Yakın zamanda 22 yıl önce kendi yaptığım bir açıklamayı fark ettim: ”Benim merak ettiğim şey şu kültürümüzdeki iletişim teknolojisi bizim aydınlanmamıza ve birbirimizi daha iyi anlamamıza mı yardım edecek yoksa bizi ayırmaya mı?”

İnanıyorum ki bu son derece önemli bir sorudur ve soracak jürimiz de yok. İnternette çok büyük bir ticari karmaşa ve çok büyük oranda da propaganda bulunuyor, ancak bu görünen yüzeyin altında karşılıklı iletişim ve anlayış taban kazanıyor. Bloglamayı, twitlemeyi, iletişimi ve fikir paylaşımlarını daima açık tutmalıyız.

30 Yıl önce ben The Wall’u yazdığımda korkmuş bir gençtim. Tamam belki o kadar genç değil 36 idim.

Korkularımı yenmem çok uzun bir zaman aldı. Her neyse geçen zaman içinde korku ve kaybettiklerim sonucu kaçınılmaz şekilde yaşadığım ialaya alınma, utanma ve cezalandırılma hikayesi aslında çok daha geniş bir anlam taşıyan allegori de taşıyordu: Milliyetçilik, ırkçılık, cinsiyetçilik, din, yada herneyse!
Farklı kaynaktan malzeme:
-- ==== Sys2Proof/Certificates/Slice0/Obligations.lean ====
section
/-! DEFINITION. The statements for the provers, from the numbered rules of spec/. The helpers first: they spell the rules out
in numbers, apart from the model's own operations. -/

open Sys2Proof Sys2Proof.Machine

namespace Sys2Proof.Statements

/-- C[hi:lo] as a number (R9). -/
def slice (c : Word) (hi lo : Nat) : Nat := c.toNat / 2 ^ lo % 2 ^ (hi - lo + 1)

/-- C[15:0] read as a signed 16-bit number (R73). -/
def signed16 (x : Nat) : Int := if x < 2 ^ 15 then (x : Int) else (x : Int) - 2 ^ 16

/-- respond(OK, d) and nothing else. -/
def answered (s : State) (d : Nat) : State := { s with responses := s.responses ++ [⟨0#4, BitVec.ofNat 64 d⟩] }

/-- raise E(C) with code(E) = `code` (R171): ERR, LASTERR and the response code(E), zext_64(C), and nothing else. -/
def failed (s : State) (code : Nat) (c : Word) : State :=
  { s with
    status := ⟨true, BitVec.ofNat 4 code⟩
    responses := s.responses ++ [⟨BitVec.ofNat 4 code, BitVec.ofNat 64 c.toNat⟩] }

/-- The width a format V command uses (R103, R130): W, or the minimal width of V for W = 0. -/
def usedWidth (v : BitVec 16) (w : BitVec 5) : Nat := if w = 0#5 then minw v.toNat else w.toNat

/-- The operands a format V command accepts: W ≤ 16, and V < 2^W where W is given. -/
def FitsWidth (v : BitVec 16) (w : BitVec 5) : Prop := w.toNat ≤ 16 ∧ (w ≠ 0#5 → v.toNat < 2 ^ w.toNat)

/-- Group j of a bit vector cut into groups of n bits. -/
def group (n : Nat) (b : Bits) (j : Nat) : Bits := (b.drop (j * n)).take n

/-- `xs` are the symbols of the complete groups of `b` (R130, R132): one a group, in order; the symbol of a group of value
v has the index k = INV[v], for which ORD[k] = v, k = v in natural mode, and the sample SYMVAL(N, PH[k]). -/
def SymbolsOf (s : State) (b : Bits) (xs : List Sample) : Prop :=
  xs.length = b.length / s.cfg.logn.toNat ∧
  ∀ j, j < b.length / s.cfg.logn.toNat → ∃ k u,
    s.inv[bitsToInt (group s.cfg.logn.toNat b j)]? = some k ∧
    s.ord[k]? = some (bitsToInt (group s.cfg.logn.toNat b j)) ∧
    (s.cfg.gray = false → k = bitsToInt (group s.cfg.logn.toNat b j)) ∧
    s.ph[k]? = some u ∧ k < s.cfg.order.toNat ∧
    xs[j]? = some ⟨BitVec.ofNat 16 k, (symvalOf s.params s.cfg.order.toNat u).1, (symvalOf s.params s.cfg.order.toNat u).2⟩

/-- The bytes of the complete groups of 8 bits of `b` (R55, R140). -/
def bytesOf (b : Bits) : List Byte := (List.range (b.length / 8)).map (fun j => BitVec.ofNat 8 (bitsToInt (group 8 b j)))

/-- The state after a SLICE that took index k with the pattern v = ORD[k] (R140). -/
def sliced (s : State) (k v : Nat) : State :=
  let all := s.dacc ++ intToBits v s.cfg.logn.toNat
  answered { s with dacc := all.drop (all.length / 8 * 8), bout := s.bout ++ bytesOf all }
    (all.length % 8 * 2 ^ 36 + all.length / 8 * 2 ^ 32 + v * 2 ^ 16 + k)

/-- The state after a CFG of order 2^n (R110). -/
def configured (s : State) (n : Nat) (gray : Bool) : State :=
  answered
    { s with
      cfg := ⟨true, gray, decide (2 ^ n ≠ 2), BitVec.ofNat 4 n, BitVec.ofNat 16 (2 ^ n)⟩
      ord := if gray then grayOrder n else naturalOrder n
      inv := inverseTable (if gray then grayOrder n else naturalOrder n)
      ph := (List.range (2 ^ n)).map (fun k => 2 * k + if 2 ^ n ≠ 2 then 1 else 0)
      macc := []
      dacc := [] }
    (2 ^ n * 2 ^ 16 + n * 2 ^ 4 + (if 2 ^ n ≠ 2 then 4 else 0) + (if gray then 2 else 0) + 1)

/-- The state in which a CFG with a bad order leaves the block, before its error (R110). -/
def deconfigured (s : State) : State :=
  { s with cfg := ⟨false, false, false, 0#4, 0#16⟩, ord := [], inv := [], ph := [], macc := [], dacc := [] }

/-- `valid_order(Nreq)` (R111): Nreq is 2^n for an n in 1..LOGN_MAX. -/
abbrev ValidOrder (lognMax : Nat) (nreq : Int) : Prop := ∃ n ∈ List.range (lognMax + 1), 1 ≤ n ∧ nreq = 2 ^ n

/-- The rows of the opcode map (R77): match, mask, and whether the extra condition W ≤ 16 applies. -/
def opcodeRows : List (Nat × Nat × Bool) :=
  [(0x00000000, 0xFFFFFFFF, false), (0x10000000, 0xFFFE0000, false), (0x20000000, 0xFFE00000, true),
   (0x30000000, 0xFFFFFFFF, false), (0x40000000, 0xFFFFFFFF, false), (0x50000000, 0xFFFFFFFF, false),
   (0x60000000, 0xFFFC0000, false), (0x70000000, 0xFFFFFFF0, false), (0x80000000, 0xFFFFFFFF, false),
   (0x90000000, 0xFFE00000, true)]

/-- A legal command word (R77, R78): `(C & mask) = match` for a row, with W ≤ 16 where the row asks it. -/
abbrev LegalWord (c : Word) : Prop :=
  ∃ r ∈ opcodeRows, c.toNat &&& r.2.1 = r.1 ∧ (r.2.2 = true → slice c 20 16 ≤ 16)

/-- The one error code a command reports, its checks in the order of R172; 0 for success. -/
def verdict (s : State) (b : Beat) : Nat :=
  let op := slice b.cmd 31 28
  let w := slice b.cmd 20 16
  let v := slice b.cmd 15 0
  if ¬ LegalWord b.cmd then 6
  else if (op = 2 ∨ op = 4 ∨ op = 6) ∧ s.cfg.valid = false then 3
  else if (op = 2 ∨ op = 9) ∧ w ≠ 0 ∧ 2 ^ w ≤ v then 2
  else if op = 6 ∧ s.cfg.order.toNat ≤ v then 4
  else if op = 7 ∧ 5 ≤ slice b.cmd 3 0 then 4
  else if op = 4 ∧ ¬ (f32Finite (fieldRe b.data) = true ∧ f32Finite (fieldIm b.data) = true) then 5
  else if op = 1 ∧ ¬ ValidOrder s.params.lognMax (signed16 v) then 1
  else 0

/-- `k` steps. -/
def steps : Nat → State → Host.Outcome State Fault Refusal
  | 0, s => .next s
  | k + 1, s =>
    match step s with
    | .next t => steps k t
    | .fault f => .fault f
    | .refused r => .refused r


/-- `r` is what `f` answers for the illegal and the legal words of opcode `op` whose reserved field is C[27:lo] (R78):
an illegal one fails with ILLEGAL and no other effect, a legal one is as `legal` says. -/
def WordsOf (op lo : Nat) (legal : Word → DWord → State → Prop) : Prop :=
  ∀ (c : Word) (d : DWord) (s : State), slice c 31 28 = op →
    (slice c 27 lo ≠ 0 → runBeat ⟨c, d⟩ s = .next (failed s 6 c)) ∧ (slice c 27 lo = 0 → legal c d s)

end Sys2Proof.Statements

open Sys2Proof.Statements

/-! ### Encoding -/

/-- Decode and encode agree: no bit of an encoding is dropped (R71 to R77). -/
def Obligations.DecodeInvertsEncode : Prop :=
  ∀ i : Instr, i.wellFormed = true → decode (encode i) = .ok i

/-- Each legal word has one meaning: what a beat decodes to is well formed and encodes to the same command word, and for
SLICE to the same data word. -/
def Obligations.EncodeInvertsDecode : Prop :=
  ∀ (b : Beat) (i : Instr), decode b = .ok i →
    i.wellFormed = true ∧ (encode i).cmd = b.cmd ∧ (slice b.cmd 31 28 = 4 → (encode i).data = b.data)

/-- R78: a word that no row of the opcode map selects fails with ILLEGAL and has no other effect, and every other word is a
command: the decoder is total. -/
def Obligations.IllegalWordsFailAlone : Prop :=
  ∀ (c : Word) (d : DWord),
    (¬ LegalWord c → ∀ s, runBeat ⟨c, d⟩ s = .next (failed s 6 c)) ∧
    (LegalWord c → ∃ i, decode ⟨c, d⟩ = .ok i ∧ ∀ s, runBeat ⟨c, d⟩ s = exec i s)

/-- R80: the operands each command reads, as numbers of its command word and data word. -/
def Obligations.OperandAssembly : Prop :=
  ∀ b : Beat,
    (∀ nreq gray, decode b = .ok (.cfg nreq gray) →
      nreq.toInt = signed16 (slice b.cmd 15 0) ∧ gray = decide (slice b.cmd 16 16 = 1)) ∧
    (∀ v w, decode b = .ok (.push v w) ∨ decode b = .ok (.i2b v w) →
      v.toNat = slice b.cmd 15 0 ∧ w.toNat = slice b.cmd 20 16) ∧
    (∀ tab idx, decode b = .ok (.rdtab tab idx) →
      (fieldOfTable tab).toNat = slice b.cmd 17 16 ∧ idx.toNat = slice b.cmd 15 0) ∧
    (∀ rn, decode b = .ok (.rdreg rn) → rn.toNat = slice b.cmd 3 0) ∧
    (∀ re im, decode b = .ok (.slice re im) →
      re.toNat = b.data.toNat % 2 ^ 32 ∧ im.toNat = b.data.toNat / 2 ^ 32)

/-- R70: D is read only by SLICE. -/
def Obligations.DataWordReadOnlyBySlice : Prop :=
  ∀ (c : Word) (d d' : DWord) (s : State), slice c 31 28 ≠ 4 → runBeat ⟨c, d⟩ s = runBeat ⟨c, d'⟩ s

/-- A few words written out in the spec's worked examples and vectors decode to the commands they stand for. -/
def Obligations.SpecWordsDecode : Prop :=
  decode ⟨0x00000000#32, 0#64⟩ = .ok .nop ∧
  decode ⟨0x10010004#32, 0#64⟩ = .ok (.cfg 4#16 true) ∧
  decode ⟨0x20080041#32, 0#64⟩ = .ok (.push 0x41#16 8#5) ∧
  decode ⟨0x40000000#32, 0x3F3504F3BF3504F3#64⟩ = .ok (.slice 0xBF3504F3#32 0x3F3504F3#32) ∧
  decode ⟨0x60010004#32, 0#64⟩ = .ok (.rdtab .inv 4#16) ∧
  decode ⟨0x70000004#32, 0#64⟩ = .ok (.rdreg 4#4) ∧
  decode ⟨0x90110000#32, 0#64⟩ = .error .illegalWidth

/-! ### Steps -/

/-- A step runs the decoded command: when the next thing the host does is to deliver a beat that decodes to i, the step is
exec of i in the state with the beat taken off the port; an illegal beat's step is the ILLEGAL failure. -/
def Obligations.StepRunsDeliveredBeat : Prop :=
  ∀ (s : State) (b : Beat) (rest : List HostInput), s.inputs = .beat b :: rest →
    (∀ i, decode b = .ok i → step s = exec i { s with inputs := rest }) ∧
    (∀ e, decode b = .error e → step s = .next (failed { s with inputs := rest } 6 b.cmd))

/-- With nothing to do the block waits, and the host takes the oldest response, sample and byte (log entries 3 and 5: the
takes are the model's form of the draining of R193). -/
def Obligations.WaitsAndHostTakes : Prop :=
  ∀ (s : State) (rest : List HostInput),
    (s.inputs = [] → step s = .next s) ∧
    (∀ x xs, s.inputs = .takeResponse :: rest → s.responses = x :: xs → step s = .next
      { s with inputs := rest, responses := xs, taken := { s.taken with responses := s.taken.responses ++ [x] } }) ∧
    (∀ x xs, s.inputs = .takeSample :: rest → s.sout = x :: xs → step s = .next
      { s with inputs := rest, sout := xs, taken := { s.taken with samples := s.taken.samples ++ [x] } }) ∧
    (∀ x xs, s.inputs = .takeByte :: rest → s.bout = x :: xs → step s = .next
      { s with inputs := rest, bout := xs, taken := { s.taken with bytes := s.taken.bytes ++ [x] } })

/-! ### BitVectorCodec -/

/-- R100: `bits_to_int(b) = Σ b[j]·2^(L−1−j)`, below 2^L. -/
def Obligations.BitsToIntIsMsbFirstSum : Prop :=
  ∀ b : Bits,
    bitsToInt b = (Finset.range b.length).sum (fun j => (b.getD j false).toNat * 2 ^ (b.length - 1 - j)) ∧
    bitsToInt b < 2 ^ b.length

/-- R101 on the values that fit: the vector has length w, its element j is bit w−1−j of v, and it reads back as v. -/
def Obligations.IntToBitsElements : Prop :=
  ∀ v w : Nat, v < 2 ^ w →
    (intToBits v w).length = w ∧ bitsToInt (intToBits v w) = v ∧
    ∀ j, j < w → (intToBits v w)[j]? = some (decide (v / 2 ^ (w - 1 - j) % 2 = 1))

/-- R102: `minw`, and the omitted width never overflows. -/
def Obligations.MinimalWidthIsUnique : Prop :=
  minw 0 = 1 ∧
  (∀ v len : Nat, v ≠ 0 → (minw v = len ↔ 1 ≤ len ∧ 2 ^ (len - 1) ≤ v ∧ v < 2 ^ len)) ∧
  (∀ v : BitVec 16, effectiveWidth v 0#5 = some (minw v.toNat) ∧
    bitsToInt (intToBits v.toNat (minw v.toNat)) = v.toNat)

/-- R103, I2B: its answer on the operands it accepts, and what the words of opcode 9 do. -/
def Obligations.I2bRule : Prop :=
  (∀ (s : State) (v : BitVec 16) (w : BitVec 5), FitsWidth v w →
    exec (.i2b v w) s = .next (answered s (usedWidth v w * 2 ^ 16 + v.toNat))) ∧
  WordsOf 9 21 (fun c d s =>
    (16 < slice c 20 16 → runBeat ⟨c, d⟩ s = .next (failed s 6 c)) ∧
    (slice c 20 16 ≤ 16 → slice c 20 16 ≠ 0 → 2 ^ slice c 20 16 ≤ slice c 15 0 →
      runBeat ⟨c, d⟩ s = .next (failed s 2 c)) ∧
    (slice c 20 16 = 0 → runBeat ⟨c, d⟩ s = .next (answered s (minw (slice c 15 0) * 2 ^ 16 + slice c 15 0))) ∧
    (slice c 20 16 ≤ 16 → slice c 20 16 ≠ 0 → slice c 15 0 < 2 ^ slice c 20 16 →
      runBeat ⟨c, d⟩ s = .next (answered s (slice c 20 16 * 2 ^ 16 + slice c 15 0))))

/-! ### Configuration -/

/-- R112: `natural_order(n)[k] = bits_to_int(int_to_bits(k, n)) = k` for k in 0..2^n−1. -/
def Obligations.NaturalOrderIsIdentity : Prop :=
  ∀ n : Nat, (naturalOrder n).length = 2 ^ n ∧
    ∀ k, k < 2 ^ n → (naturalOrder n)[k]? = some (bitsToInt (intToBits k n)) ∧ bitsToInt (intToBits k n) = k

/-- R114: `gray_order(n)[k] = k XOR (k >> 1)`, for the rows the mirror-and-prefix construction of R113 builds. -/
def Obligations.GrayClosedForm : Prop :=
  ∀ n : Nat, 1 ≤ n → grayOrder n = (List.range (2 ^ n)).map (fun k => k ^^^ (k >>> 1))

/-- R117: for every order and both modes the ordering is a permutation of 0..N−1, and INV is its inverse on both sides
(R29). -/
def Obligations.OrderingBijection : Prop :=
  ∀ (n : Nat) (gray : Bool), 1 ≤ n →
    (orderTable n gray).Perm (List.range (2 ^ n)) ∧
    (inverseTable (orderTable n gray)).length = 2 ^ n ∧
    (∀ k, k < 2 ^ n → ∃ v, (orderTable n gray)[k]? = some v ∧ (inverseTable (orderTable n gray))[v]? = some k) ∧
    (∀ v, v < 2 ^ n → ∃ k, (inverseTable (orderTable n gray))[v]? = some k ∧ (orderTable n gray)[k]? = some v)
Tüm bu konular ve “izm”ler benim gençliğimde yaşadığım korkularla aynı kökten besleniyordu.

Bu yeni The Wall prodüksiyonu dünyanın mevcut durumuyla ilgili benzerlikleri anlatmaya ve arada geçen yıllarda kaybedilen masumiyeti vurgulamaya adandı.

Bugün hala bazı çevrelerde, sohbetlerde, insanlar arası ilişkilerde daha cömert, daha işbirlikçi ve birbirleri ile daha empatik ilşikiler geliştirlebilmesi konusuna alaycı bir yaklaşım mevcuttur.

Ben buna katılmıyorum.

Bana göre aslında çok genç varlıklar olduğumuz için böyle bir sonuca varmak için henüz çok erken. İnanıyorum ki en azından kendi kendimizi yiye yiye kanıksadığımız korkularımızdan daha fazla birşeyler yapabilme şansımız var. Korkularından arınmış bir sanatçı olarak başkalarına da korkularından kurtulabilmek için benzer umut ve cesaret vermenin görevim olduğunu hissediyorum. O büyük adamdan alıntı yapmam gerekirse, ” Bana hayalci diyebilirsiniz, ama yalnız değilim – John Lennon.”